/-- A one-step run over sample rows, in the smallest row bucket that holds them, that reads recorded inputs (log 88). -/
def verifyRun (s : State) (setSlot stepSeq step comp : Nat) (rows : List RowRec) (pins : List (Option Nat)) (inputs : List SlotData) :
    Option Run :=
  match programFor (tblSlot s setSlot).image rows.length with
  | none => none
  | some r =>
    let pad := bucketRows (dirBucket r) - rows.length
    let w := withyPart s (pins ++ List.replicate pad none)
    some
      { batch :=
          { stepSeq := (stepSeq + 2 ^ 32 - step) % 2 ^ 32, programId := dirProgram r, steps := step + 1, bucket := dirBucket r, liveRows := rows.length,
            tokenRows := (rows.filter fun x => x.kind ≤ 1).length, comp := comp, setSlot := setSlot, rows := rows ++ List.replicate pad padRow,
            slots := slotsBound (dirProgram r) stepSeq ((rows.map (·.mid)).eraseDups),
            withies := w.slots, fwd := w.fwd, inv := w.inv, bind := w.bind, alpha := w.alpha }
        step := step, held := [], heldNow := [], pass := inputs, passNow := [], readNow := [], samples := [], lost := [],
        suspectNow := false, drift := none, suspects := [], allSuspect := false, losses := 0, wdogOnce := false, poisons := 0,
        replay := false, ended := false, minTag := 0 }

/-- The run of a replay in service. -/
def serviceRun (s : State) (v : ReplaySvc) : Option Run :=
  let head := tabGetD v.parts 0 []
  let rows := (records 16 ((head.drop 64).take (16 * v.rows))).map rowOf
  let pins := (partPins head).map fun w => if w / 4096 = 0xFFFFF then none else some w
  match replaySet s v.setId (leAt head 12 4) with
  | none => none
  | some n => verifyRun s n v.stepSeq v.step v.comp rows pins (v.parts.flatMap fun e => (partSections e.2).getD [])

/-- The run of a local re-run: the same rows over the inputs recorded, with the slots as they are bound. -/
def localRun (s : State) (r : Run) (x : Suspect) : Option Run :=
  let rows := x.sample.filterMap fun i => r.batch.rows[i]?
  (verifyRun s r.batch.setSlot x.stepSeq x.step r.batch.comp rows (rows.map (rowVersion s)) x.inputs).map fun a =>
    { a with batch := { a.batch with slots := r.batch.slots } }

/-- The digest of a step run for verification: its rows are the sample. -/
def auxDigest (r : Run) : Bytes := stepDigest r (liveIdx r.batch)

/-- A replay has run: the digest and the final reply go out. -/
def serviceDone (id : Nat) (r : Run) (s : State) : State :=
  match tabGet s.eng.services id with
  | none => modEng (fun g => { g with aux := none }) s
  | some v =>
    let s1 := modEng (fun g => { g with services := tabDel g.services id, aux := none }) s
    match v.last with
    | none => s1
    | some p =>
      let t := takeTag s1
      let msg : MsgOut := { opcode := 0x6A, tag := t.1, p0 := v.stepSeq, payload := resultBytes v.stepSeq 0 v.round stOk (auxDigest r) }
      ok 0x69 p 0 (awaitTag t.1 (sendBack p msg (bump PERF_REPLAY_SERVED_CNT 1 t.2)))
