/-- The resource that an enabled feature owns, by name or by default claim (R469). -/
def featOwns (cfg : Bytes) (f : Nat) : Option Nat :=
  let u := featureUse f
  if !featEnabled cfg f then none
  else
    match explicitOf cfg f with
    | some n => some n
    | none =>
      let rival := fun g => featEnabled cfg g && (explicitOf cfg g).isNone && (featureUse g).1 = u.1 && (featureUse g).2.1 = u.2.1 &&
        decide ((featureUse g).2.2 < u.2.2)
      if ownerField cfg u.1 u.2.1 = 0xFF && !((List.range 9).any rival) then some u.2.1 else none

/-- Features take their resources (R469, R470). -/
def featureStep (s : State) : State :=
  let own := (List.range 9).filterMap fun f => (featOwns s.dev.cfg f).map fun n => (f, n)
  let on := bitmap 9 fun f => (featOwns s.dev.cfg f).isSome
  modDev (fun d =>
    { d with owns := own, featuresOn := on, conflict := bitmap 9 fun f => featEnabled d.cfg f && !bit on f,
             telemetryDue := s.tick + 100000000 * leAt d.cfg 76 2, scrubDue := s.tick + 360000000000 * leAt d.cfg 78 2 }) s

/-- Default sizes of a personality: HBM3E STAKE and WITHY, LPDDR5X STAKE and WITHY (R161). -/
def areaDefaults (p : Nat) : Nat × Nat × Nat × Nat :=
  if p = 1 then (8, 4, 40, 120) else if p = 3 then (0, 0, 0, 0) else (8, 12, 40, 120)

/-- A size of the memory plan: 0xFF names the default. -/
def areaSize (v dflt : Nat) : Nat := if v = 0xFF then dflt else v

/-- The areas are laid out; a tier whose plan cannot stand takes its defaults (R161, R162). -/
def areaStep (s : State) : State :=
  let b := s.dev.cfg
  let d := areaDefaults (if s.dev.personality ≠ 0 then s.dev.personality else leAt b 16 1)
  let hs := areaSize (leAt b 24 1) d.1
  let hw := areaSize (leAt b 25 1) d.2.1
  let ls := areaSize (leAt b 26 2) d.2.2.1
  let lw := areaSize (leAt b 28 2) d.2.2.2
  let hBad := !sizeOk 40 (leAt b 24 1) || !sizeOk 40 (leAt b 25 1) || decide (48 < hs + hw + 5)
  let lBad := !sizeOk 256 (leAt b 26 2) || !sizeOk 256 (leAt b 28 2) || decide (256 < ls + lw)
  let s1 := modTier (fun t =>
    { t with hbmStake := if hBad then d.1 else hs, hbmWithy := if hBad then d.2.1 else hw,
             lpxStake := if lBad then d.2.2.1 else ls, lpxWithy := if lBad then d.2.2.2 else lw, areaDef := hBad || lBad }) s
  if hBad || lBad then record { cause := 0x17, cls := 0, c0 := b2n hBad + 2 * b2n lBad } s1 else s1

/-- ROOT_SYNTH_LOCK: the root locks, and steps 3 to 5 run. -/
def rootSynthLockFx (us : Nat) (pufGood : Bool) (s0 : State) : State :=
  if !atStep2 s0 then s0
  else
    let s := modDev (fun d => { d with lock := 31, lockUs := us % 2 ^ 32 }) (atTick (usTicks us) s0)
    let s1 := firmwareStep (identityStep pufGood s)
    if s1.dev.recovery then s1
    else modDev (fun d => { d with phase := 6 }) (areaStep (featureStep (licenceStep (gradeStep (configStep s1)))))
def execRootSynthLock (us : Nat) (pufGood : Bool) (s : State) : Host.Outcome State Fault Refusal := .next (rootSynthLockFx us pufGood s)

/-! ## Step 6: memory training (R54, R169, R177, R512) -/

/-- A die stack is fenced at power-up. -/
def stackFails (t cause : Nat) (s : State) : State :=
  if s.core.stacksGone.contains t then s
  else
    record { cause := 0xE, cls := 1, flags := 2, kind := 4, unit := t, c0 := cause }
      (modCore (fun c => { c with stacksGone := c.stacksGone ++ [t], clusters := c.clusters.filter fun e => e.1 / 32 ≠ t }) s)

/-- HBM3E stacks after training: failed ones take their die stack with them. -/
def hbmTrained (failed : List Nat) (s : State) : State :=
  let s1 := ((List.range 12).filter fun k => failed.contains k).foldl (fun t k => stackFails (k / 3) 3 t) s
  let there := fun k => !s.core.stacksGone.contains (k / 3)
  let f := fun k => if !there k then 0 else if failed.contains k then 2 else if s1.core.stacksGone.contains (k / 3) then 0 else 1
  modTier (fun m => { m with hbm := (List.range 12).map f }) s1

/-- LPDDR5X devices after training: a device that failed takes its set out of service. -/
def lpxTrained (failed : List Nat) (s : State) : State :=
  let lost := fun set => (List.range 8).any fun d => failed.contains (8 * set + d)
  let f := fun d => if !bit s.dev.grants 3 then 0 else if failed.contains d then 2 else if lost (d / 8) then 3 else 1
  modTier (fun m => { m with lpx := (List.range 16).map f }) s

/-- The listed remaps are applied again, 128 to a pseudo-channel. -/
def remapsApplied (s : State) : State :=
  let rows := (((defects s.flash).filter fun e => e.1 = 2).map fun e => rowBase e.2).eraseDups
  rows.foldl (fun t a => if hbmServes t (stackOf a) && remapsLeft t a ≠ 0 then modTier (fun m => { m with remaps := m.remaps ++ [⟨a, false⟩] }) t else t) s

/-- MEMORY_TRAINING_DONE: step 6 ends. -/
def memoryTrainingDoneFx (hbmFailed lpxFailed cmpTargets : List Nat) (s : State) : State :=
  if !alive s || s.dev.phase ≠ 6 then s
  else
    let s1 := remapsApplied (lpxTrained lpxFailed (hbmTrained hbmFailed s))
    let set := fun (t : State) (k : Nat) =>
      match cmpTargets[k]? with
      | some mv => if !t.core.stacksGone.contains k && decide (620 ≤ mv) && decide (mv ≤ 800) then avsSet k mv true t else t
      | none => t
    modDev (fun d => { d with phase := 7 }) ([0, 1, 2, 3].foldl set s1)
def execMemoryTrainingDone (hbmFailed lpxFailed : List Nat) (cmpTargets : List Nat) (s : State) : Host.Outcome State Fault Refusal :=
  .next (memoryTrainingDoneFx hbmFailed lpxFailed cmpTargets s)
⁂
Would you copy out exactly the lines above that start at the one containing "withies := w.slots, fwd" and end at the one containing "step := step, held", inclusive?

RESPONSE —
            withies := w.slots, fwd := w.fwd, inv := w.inv, bind := w.bind, alpha := w.alpha }
        step := step, held := [], heldNow := [], pass := inputs, passNow := [], readNow := [], samples := [], lost := [],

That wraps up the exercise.